Personal information
- Born: June 10, 1994 (age 32) Bakersfield, California, U.S.
- Listed height: 6 ft 5 in (1.96 m)
- Listed weight: 189 lb (86 kg)

Career information
- High school: Bakersfield (Bakersfield, California)
- College: California (2012–2016)
- NBA draft: 2016: 2nd round, 60th overall pick
- Drafted by: Utah Jazz
- Playing career: 2016–present

Career history
- 2016–2017: Salt Lake City Stars
- 2017–2018: Agua Caliente Clippers
- 2018–2019: Los Angeles Clippers
- 2018–2019: →Agua Caliente Clippers
- 2019: Atlanta Hawks
- 2019: →College Park Skyhawks
- 2020–2021: Agua Caliente Clippers
- 2022: Long Island Nets
- 2022: New Orleans Pelicans
- 2022–2023: Paris Basketball
- 2023–2024: Türk Telekom
- 2024: Žalgiris
- 2025: Galatasaray

Career highlights
- First-team All-Pac-12 (2015);
- Stats at NBA.com
- Stats at Basketball Reference

= Tyrone Wallace =

American basketball player (born 1994)

Tyrone Tyrin Wallace (born June 10, 1994) is an American professional basketball player for Galatasaray of the Basketbol Süper Ligi (BSL). He played college basketball for the California Golden Bears. He was selected with the 60th pick of the 2016 NBA draft.

==High school career==
Wallace attended Bakersfield High School, where he became his school's all-time scoring leader with 1,767 career points. He was also a two-time Bakersfield Californian Player of the Year, and in his senior season in 2012, he was a Second Team All-CIF selection. He was rated the 13th best point guard in the nation by Rivals.com and given a 4-star rating.

==College career==
Wallace chose to attend the University of California, Berkeley, over several other schools, including Pac-12 rivals Oregon and Arizona State. Coach Mike Montgomery made him a starter just 10 games into his freshman year, and Wallace responded, averaging 7.2 points and 4.4 rebounds per game the rest of the season. The Bears made the NCAA tournament that year, upsetting a higher-ranked UNLV team before falling in the second round to Syracuse.

Wallace continued to make strides in his sophomore year, as he started every game but one and led the team in steals (44) and 3-pointers (43).
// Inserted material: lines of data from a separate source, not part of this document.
/-- One slot's drift detector (R472, R473). -/
def State.slotDrift (s : State) (i : Nat) : State :=
  let b := TIM.page
  let x := s.slot i
  let span := s.get b TIM.DRIFT_CFG_SPAN
  if !s.flag b (TIM.SLOT_STATUS_MON_VALID i) || decide (x.hist.length < span) then s
  else
    let isOver := slopeOver (x.hist.take span) (s.get b TIM.DRIFT_CFG_RATE)
    let x := if isOver then { x with overRun := x.overRun + 1, underRun := 0,
                                     onset := if x.overRun = 0 then s.dtime - span * nsSec else x.onset }
      else { x with overRun := 0, underRun := x.underRun + 1 }
    let s := s.setSlot i x
    let drift := s.flag b (TIM.SLOT_STATUS_DRIFT i)
    if !drift && decide (10 ≤ x.overRun) then
      let s := (s.setB b (TIM.SLOT_STATUS_DRIFT i) true).setB b (TIM.SLOT_STATUS_S_DRIFT i) true
      let s := s.raise timPg (TIM.ev_DRIFT_ONSET i)
      each [0, 1] (fun d t => if t.selected d = some i then t.onsetNote d x.onset else t) s
    else if drift && decide (span ≤ x.underRun) then s.driftClear i
    else s

/-- Two slots' values of y differ by more than PEER_TH (R470). -/
def State.disagree (s : State) (i j : Nat) : Bool :=
  decide (100 * s.get TIM.page TIM.PEER_CFG_PEER_TH
    < (s.getI TIM.page (TIM.SLOT_FREQ_Y i) - s.getI TIM.page (TIM.SLOT_FREQ_Y j)).natAbs)

/-- Voting and disagreement at the end of a second (R470, R471). -/
def State.vote (s : State) : State :=
  let b := TIM.page
  let q := (List.range 16).filter (fun i => s.slotIs TIM.SLOT_STATUS_QUALIFIED i && s.slotGood i)
  let en := s.flag b TIM.PEER_CFG_VOTE_EN
  let out := if en then q.filter (fun i =>
      let o := q.filter (· != i)
      decide (2 ≤ o.length) && decide (o.length < 2 * (o.filter (s.disagree i)).length)) else []
  let back := (List.range 16).filter (fun i => s.slotIs TIM.SLOT_STATUS_VOTED_OUT i
    && (!en || decide (q.length ≤ 2 * (q.filter (fun j => !s.disagree i j)).length)))
  let s := each back (fun i t => t.setB b (TIM.SLOT_STATUS_VOTED_OUT i) false) s
  let s := each out (fun i t => ((t.setB b (TIM.SLOT_STATUS_VOTED_OUT i) true).setB b (TIM.SLOT_STATUS_S_VOTED i) true).raise
    timPg (TIM.ev_VOTED_OUT i)) s
  let left := q.filter (fun i => !out.contains i)
  let pairs := left.flatMap (fun i => (left.filter (fun j => i < j && s.disagree i j)).map (fun j => (i, j)))
  let new_ := pairs.filter (fun p => !s.tim.pairs.contains p)
  let s := { s with tim := { s.tim with pairs := pairs } }
  let s := each (List.range 16) (fun i t =>
    let dis := pairs.any (fun p => p.1 = i || p.2 = i)
    let t := t.setB b (TIM.SLOT_STATUS_DISAGREE i) dis
    if dis then t.setB b (TIM.SLOT_STATUS_S_DISAGREE i) true else t) s
  each new_ (fun _ t => t.raise timPg TIM.ev_PEER_DISAGREE) s

/-- A DPLL's control value of the second joins its ring of 4,224 (R478). -/
def State.dpSecond (s : State) (d : Nat) (c e : Int) : State :=
  let x := s.dpll d
  let st := s.dpState d
  let c := if st = dpFREERUN then 0 else if st = dpHOLDOVER then s.getI TIM.page (whole (TIM.FREQ d)) else c
  let s := s.setDpll d { x with ring := ((c, x.lockedAll && st = dpLOCKED) :: x.ring).take 4224, lockedAll := st = dpLOCKED }
  let s := s.setI TIM.page (whole (TIM.FREQ d)) c
  if st = dpLOCKING ∨ st = dpLOCKED then s.setI TIM.page (TIM.PHASE_ERR_PS d) e else s

/-- A waiting slot's WTR_LEFT counts down while its other conditions hold (R469). -/
def State.wtrTick (s : State) (i : Nat) : State :=
  let f := TIM.SLOT_STATUS_WTR_LEFT i
  if s.slotIs TIM.SLOT_STATUS_WTR i && s.slotGood i then s.set TIM.page f (s.get TIM.page f - 1) else s

/-- TIM_SECOND: a second of DTIME ends: per slot the offset y measured (none without a measurement) and the phase against
each DPLL's output, and per DPLL the control value and phase error (R467 to R473, R478). -/
def execTimSecond (ys : List (Option Int)) (phases : List (Int × Int)) (c0 : Int) (c1 : Int) (e0 : Int) (e1 : Int)
    (s : State) : Host.Outcome State Fault Refusal :=
  act s fun s =>
    if !s.active timPg then s
    else
      let s := (s.dpSecond 0 c0 e0).dpSecond 1 c1 e1
      let s := each (List.range 16) (fun i t => t.slotMeasure i (ys.getD i none) (phases.getD i (0, 0))) s
      let s := each (List.range 16) (fun i t => t.slotDrift i) s
      let s := each (List.range 16) (fun i t => t.wtrTick i) s
      let s := (s.vote).judgeAll
      (s.showHold 0).showHold 1

/-- The condition of a recovered clock: of a client lane's R402, of a line receiver's R153, of a fabric link's R447; none of a
pin (Table 15-2). -/
def State.recovered (s : State) (src : Nat) : Option Bool :=
  if src < 8 ∨ src = 0x3F then none
  else if src < 0x28 then
    let l := src - 8
    some (s.flag (CLN.page (l / 4)) (CLN.RX_STATUS_SIG_DET (l % 4)) && s.flag (CLN.page (l / 4)) (CLN.RX_STATUS_CDR_LOCK (l % 4))
      && (List.range 32).any (fun p => s.isPort p && (s.portLanes p).contains l && s.flag MAC.page (MAC.PORT_STATUS_PCS_ALIGNED p)))
  else if src < 0x30 then some ((s.subc (src - 0x28) 0).st = .track)
  else some (s.linkUp (src - 0x30))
By his junior season, Wallace had become a star, as he averaged 17.1 points, 7.1 rebounds, and 4 assists per game. He was named first-team All-Pac-12, and was a finalist for the Bob Cousy Award, given to the nation's top point guard. One of his many highlights included hitting a 3-pointer at the buzzer to give Cal a 70–69 victory over USC.

On April 23, 2015, Wallace announced that he would forgo the NBA draft and return to UC Berkeley for his senior season.

==Professional career==

===Salt Lake City Stars (2016–2017)===
Wallace was taken by the Utah Jazz with the last pick of the 2016 NBA draft. In July 2016, he joined the Jazz for the 2016 NBA Summer League. On October 31, 2016, he was acquired by the Salt Lake City Stars, the Jazz's NBA Development League affiliate. He was waived on November 10 after suffering an injury. On November 14, he was reacquired by the Stars. On July 18, 2017, his right was reported to have been renounced, allowing Wallace to sign with any NBA team.

===Agua Caliente Clippers (2017–2018)===
On September 27, 2017, Wallace signed with the Los Angeles Clippers. After being one of the final cuts by the Clippers in preseason, he was signed to their G League affiliate, the Agua Caliente Clippers.

===Los Angeles Clippers (2018–2019)===
On January 5, 2018, after displaying some positive results in the Agua Caliente Clippers squad, the Los Angeles Clippers would sign Wallace to a two-way contract. Throughout the rest of the year, he would split his playing time between the Los Angeles squad and the Agua Caliente squad. On January 10, 2018, Wallace scored a career-high 22 points off the bench in the Clippers' 125–106 win at the Golden State Warriors.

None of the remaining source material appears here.